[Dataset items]
====

/-- The registers of the row of lane position i of a chain. -/
def rowWords (f : AccFmt) (m : SMap Dword) (i : Nat) : List Word :=
  (List.range 8).flatMap fun n =>
    let v := m.get (8 * i + n)
    if f = .fp64 then [v.setWidth 32, (v >>> 32).setWidth 32] else [v.setWidth 32]

def maccrdBody (f : AccFmt) (c : Nat) (ch : Chain) (d : Nat) (e : Env) : Res :=
  let slotAt (q : Nat) : Slot := e.w.slots.get (slotKey e.g.hset q c)
  let torn (p : Nat × List Nat) : Bool := e.s.damage.contains (.slot e.t (slotKey e.g.hset p.1 c))
  match e.quarters.filter fun p => (slotAt p.1).accf != f with
  | p :: ps => e.trap 0x52 ((p :: ps).flatMap (·.2))
  | [] =>
  match e.quarters.filter torn with
  | p :: ps => .trap (e.s.logMc 0xB1 3 0) {
      cause := 0xB1, faulters := (p :: ps).flatMap (·.2), fpc := e.fpc, detail := fun _ => mcDetail 3 0 }
  | [] =>
    let vals := e.ls.map fun l =>
      let s := slotAt (posOf l / 8)
      (l, if s.owned || s.poison then
          (List.range (accSpan f)).map fun k => (Config.freeWord (e.s.free + 16 * l + k)).setWidth 32
        else rowWords f (s.chain ch) (posOf l % 8))
    .ok (e.s.updWg e.t fun w => w.writeSel e.s.free (.v d) vals) []

def execMaccrd (f : AccFmt) (slot : Nat) (ch : Chain) (d : Nat) (s : State) : Host.Outcome State Fault Refusal :=
  laneIssue (.maccrd f slot ch d) (maccrdBody f slot ch d) s

/-- Write rows into a chain: (lane position, its registers). -/
def writeRows (f : AccFmt) (m : SMap Dword) (rows : List (Nat × List Word)) : SMap Dword :=
  overList rows m fun m r => overList (List.range 8) m fun m n =>
    m.set (8 * r.1 + n) (if f = .fp64 then (r.2.getD (2 * n + 1) 0) ++ (r.2.getD (2 * n) 0) else (r.2.getD n 0).setWidth 64)

/-- A write of an accumulator slot in which an uncorrectable error stands is lost; the crews of its lanes have the machine check at
their next issue (spec/15 R358). -/
def State.slotCheck (s : State) (t : Nat) (ls : List Nat) : State :=
  overList ((s.wg t).crewsOf ls) s fun s c => s.mcLater t c (0xB1, 3, 0)

/-- MACCWR on a FREE slot, which also ends what an earlier MACCWR made unpredictable (R154, R162). -/
def Slot.written (s : Slot) (f : AccFmt) (ch : Chain) (rows : List (Nat × List Word)) : Slot :=
  let s1 := if f = s.accf then s else { s with e := [], o := [] }
  let s2 := match ch with
    | .e => { s1 with e := writeRows f s1.e rows }
    | .o => { s1 with o := writeRows f s1.o rows }
  { s2 with
    accf := f, mode := .none, k := 0, j := 0, round := none, poison := false
    bpos := 0, bsum := [], bnan := [], sa := [], sb := [] }

/-- A slot whose contents have become unpredictable (R154): free values in both chains and in BSUM. -/
def Slot.spoil (s : Slot) (f : AccFmt) (free : Nat) : Slot :=
  let any (k : Nat) : Dword := if s.accf = .fp64 ∨ f = .fp64 then Config.freeWord (free + k) else (Config.freeWord (free + k)).setWidth 32 |>.setWidth 64
  { s with
    e := SMap.ofList ((List.range 64).map any)
    o := SMap.ofList ((List.range 64).map fun k => any (64 + k))
    bsum := SMap.ofList ((List.range 64).map fun k => (Config.freeWord (free + 128 + k)).toInt)
    accf := f, mode := .none, k := 0, j := 0, round := none, poison := true }

def maccwrBody (f : AccFmt) (c : Nat) (ch : Chain) (a : Option Nat) (e : Env) : Res :=
  let key (q : Nat) : Nat := slotKey e.g.hset q c
  match e.quarters.filter fun p => (e.w.slots.get (key p.1)).bposIss != 0 with
  | p :: ps => e.trap 0x52 ((p :: ps).flatMap (·.2))
  | [] =>
    let row (l : Nat) : Nat × List Word :=
      (posOf l % 8, match a with | some n => e.regs l (.v n) (accSpan f) 0 0 | none => List.replicate 16 0)
    let torn := e.quarters.filter fun p => e.s.damage.contains (.slot e.t (key p.1))
    let s0 := e.s.slotCheck e.t (torn.flatMap (·.2))
    .ok ((s0.updWg e.t fun w => overList (e.quarters.filter fun p => !torn.contains p) w fun w p =>
      let sl := w.slots.get (key p.1)
      if sl.owned then
        { w with
          slots := w.slots.set (key p.1) (sl.spoil f (e.s.free + 256 * p.1))
          mqueues := w.mqueues.upd (hqOf e.g.hset p.1) fun l => l.map fun o => if o.slot = c then { o with spoiled := true } else o }
      else { w with slots := w.slots.set (key p.1) (sl.written f ch (p.2.map row)) }).closeE e) []

def execMaccwr (f : AccFmt) (slot : Nat) (ch : Chain) (a : Option Nat) (s : State) : Host.Outcome State Fault Refusal :=
  laneIssue (.maccwr f slot ch a) (maccwrBody f slot ch a) s

/-! ### MTRANS (R163) -/

/-- Element width of MTRANS. -/
def transBits : TransWidth → Nat
  | .b8 => 8 | .b16 => 16 | .b32 => 32 | .b64 => 64

def mtransBody (tw : TransWidth) (d a : Nat) (e : Env) : Res :=
  let n := transSpan tw
  let b := transBits tw
  let row (l : Nat) : Nat := packElems 32 ((e.regs l (.v a) n 0 0).map BitVec.toNat)
  let vals := e.ls.map fun l =>
    let q := posOf l / 8
    let x := packElems b ((List.range 8).map fun j =>
      let k := 32 * e.g.hset + 8 * q + j
      if e.ls.contains k then elemAt b (row k) (posOf l % 8) else 0)
    (l, (List.range n).map fun k => BitVec.ofNat 32 (bits x (32 * k) 32))
  .ok (e.s.updWg e.t fun w => w.writeSel e.s.free (.v d) vals) []

def execMtrans (w : TransWidth) (nw : Bool) (d a : Nat) (s : State) : Host.Outcome State Fault Refusal :=
  laneIssue (.mtrans w nw d a) (mtransBody w d a) s

/-! ### Completion (spec/05 R111-R113) -/

/-- The value of an element of an operand format. -/
def matVal (fmt x : Nat) : FVal :=
  match fmt with
  | 1 => fp64.decode x
  | 2 => fp16.decode x
  | 3 => bf16.decode x
  | _ => e4m3.decode x

/-- The integer of an element of INT8 or UINT8. -/
def matInt (fmt x : Nat) : Int := if fmt = 7 then signedOf 8 x else ((x % 256 : Nat) : Int)

/-- Accumulator format as a floating-point format. -/
def accFFmt : AccFmt → FFmt
  | .fp64 => fp64
  | _ => fp32
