-- ==== Sys2Proof/Certificates/Slice0/Obligations.lean ====
section
/-! DEFINITION. The statements for the provers: what the rules of spec/ say that the machine and its instructions do. -/

open Sys2Proof Sys2Proof.Machine Sys2Proof.Safety

/-- Every instruction that computes from registers alone completes where it stands ready: it goes on, writes its destination,
and the predicate, CF and counts that its entry names, ORs into FLAGS, and nothing else changes (spec/04 R75-R77, R81; spec/05
R116; spec/06 R119). -/
def Obligations.ComputePerformed : Prop :=
  ∀ (s : State) (t : Nat) (g : Gang) (r : ClauseRun) (es : List ApprEntry) (i : Instr), computes i = true → Ready s t g r i es →
    ∃ s', exec i s = .next s' ∧ Performed s s' t g r i

/-- IADD, IADDC, ISUB, ISUBB (spec/04 R84): elements modulo 2^w; carry and borrow at 32-bit types, CF unchanged at packed ones. -/
def Obligations.AddSubtractCarry : Prop :=
  ∀ (s : State) (t : Nat) (g : Gang) (r : ClauseRun) (es : List ApprEntry) (o : IntA),
    let a := fun l => operand s t g r es [.int o.ty o.a, .int o.ty o.b] l 0
    let b := fun l => operand s t g r es [.int o.ty o.a, .int o.ty o.b] l 1
    let c := fun l => if cfOf s t l then 1 else 0
    let w := o.ty.bits
    let res := fun (s' : State) (f : Nat → Nat) =>
      Holds (s.wg t) (s'.wg t) (execLanes g r) (dst o.nw o.d 1) (fun l => BitVec.ofNat 64 (f l))
    (Ready s t g r (.iadd o) es → ∃ s', exec (.iadd o) s = .next s' ∧ Performed s s' t g r (.iadd o) ∧
      res s' (fun l => mapElems w o.ty.count (fun x y _ => (x + y) % 2 ^ w) (a l) (b l) 0) ∧
      ∀ l ∈ execLanes g r, cfOf s' t l = if isWordType o.ty then decide (a l + b l ≥ 2 ^ 32) else cfOf s t l) ∧
    (Ready s t g r (.isub o) es → ∃ s', exec (.isub o) s = .next s' ∧ Performed s s' t g r (.isub o) ∧
      res s' (fun l => mapElems w o.ty.count (fun x y _ => (x + 2 ^ w - y) % 2 ^ w) (a l) (b l) 0) ∧
      ∀ l ∈ execLanes g r, cfOf s' t l = if isWordType o.ty then decide (a l < b l) else cfOf s t l) ∧
    (isWordType o.ty = true → Ready s t g r (.iaddc o) es → ∃ s', exec (.iaddc o) s = .next s' ∧
      Performed s s' t g r (.iaddc o) ∧ res s' (fun l => (a l + b l + c l) % 2 ^ 32) ∧
      ∀ l ∈ execLanes g r, cfOf s' t l = decide (a l + b l + c l ≥ 2 ^ 32)) ∧
    (isWordType o.ty = true → Ready s t g r (.isubb o) es → ∃ s', exec (.isubb o) s = .next s' ∧
      Performed s s' t g r (.isubb o) ∧ res s' (fun l => (a l + 2 ^ 33 - b l - c l) % 2 ^ 32) ∧
      ∀ l ∈ execLanes g r, cfOf s' t l = decide (a l < b l + c l))

/-- IDIV and IREM (spec/04 R85): truncation towards zero, and the two corners that never trap. -/
def Obligations.DivideTruncates : Prop :=
  ∀ (s : State) (t : Nat) (g : Gang) (r : ClauseRun) (es : List ApprEntry) (o : IntA),
    let a := fun l => operand s t g r es [.int o.ty o.a, .int o.ty o.b] l 0
    let b := fun l => operand s t g r es [.int o.ty o.a, .int o.ty o.b] l 1
    let w := o.ty.bits
    (Ready s t g r (.idiv o) es → ∃ s' val, exec (.idiv o) s = .next s' ∧ Performed s s' t g r (.idiv o) ∧
      Holds (s.wg t) (s'.wg t) (execLanes g r) (dst o.nw o.d 1) val ∧ LatchLeft s' t g r val ∧
      ∀ l ∈ execLanes g r, ∀ k, k < o.ty.count →
        let x := itVal o.ty (elemAt w (a l) k)
        let y := itVal o.ty (elemAt w (b l) k)
        elemAt w (val l).toNat k =
          if y = 0 then 2 ^ w - 1 else if x = itLo o.ty ∧ y = -1 then elemAt w (a l) k else patOf w (Int.tdiv x y)) ∧
    (Ready s t g r (.irem o) es → ∃ s' val, exec (.irem o) s = .next s' ∧ Performed s s' t g r (.irem o) ∧
      Holds (s.wg t) (s'.wg t) (execLanes g r) (dst o.nw o.d 1) val ∧ LatchLeft s' t g r val ∧
      ∀ l ∈ execLanes g r, ∀ k, k < o.ty.count →
        let x := itVal o.ty (elemAt w (a l) k)
        let y := itVal o.ty (elemAt w (b l) k)
        elemAt w (val l).toNat k =
          if y = 0 then elemAt w (a l) k else if x = itLo o.ty ∧ y = -1 then 0 else patOf w (x - y * Int.tdiv x y))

====

How to complete this task :: Only the number is wanted here. How many lines in the entries contain "AccFmt"?

Answer section :: 9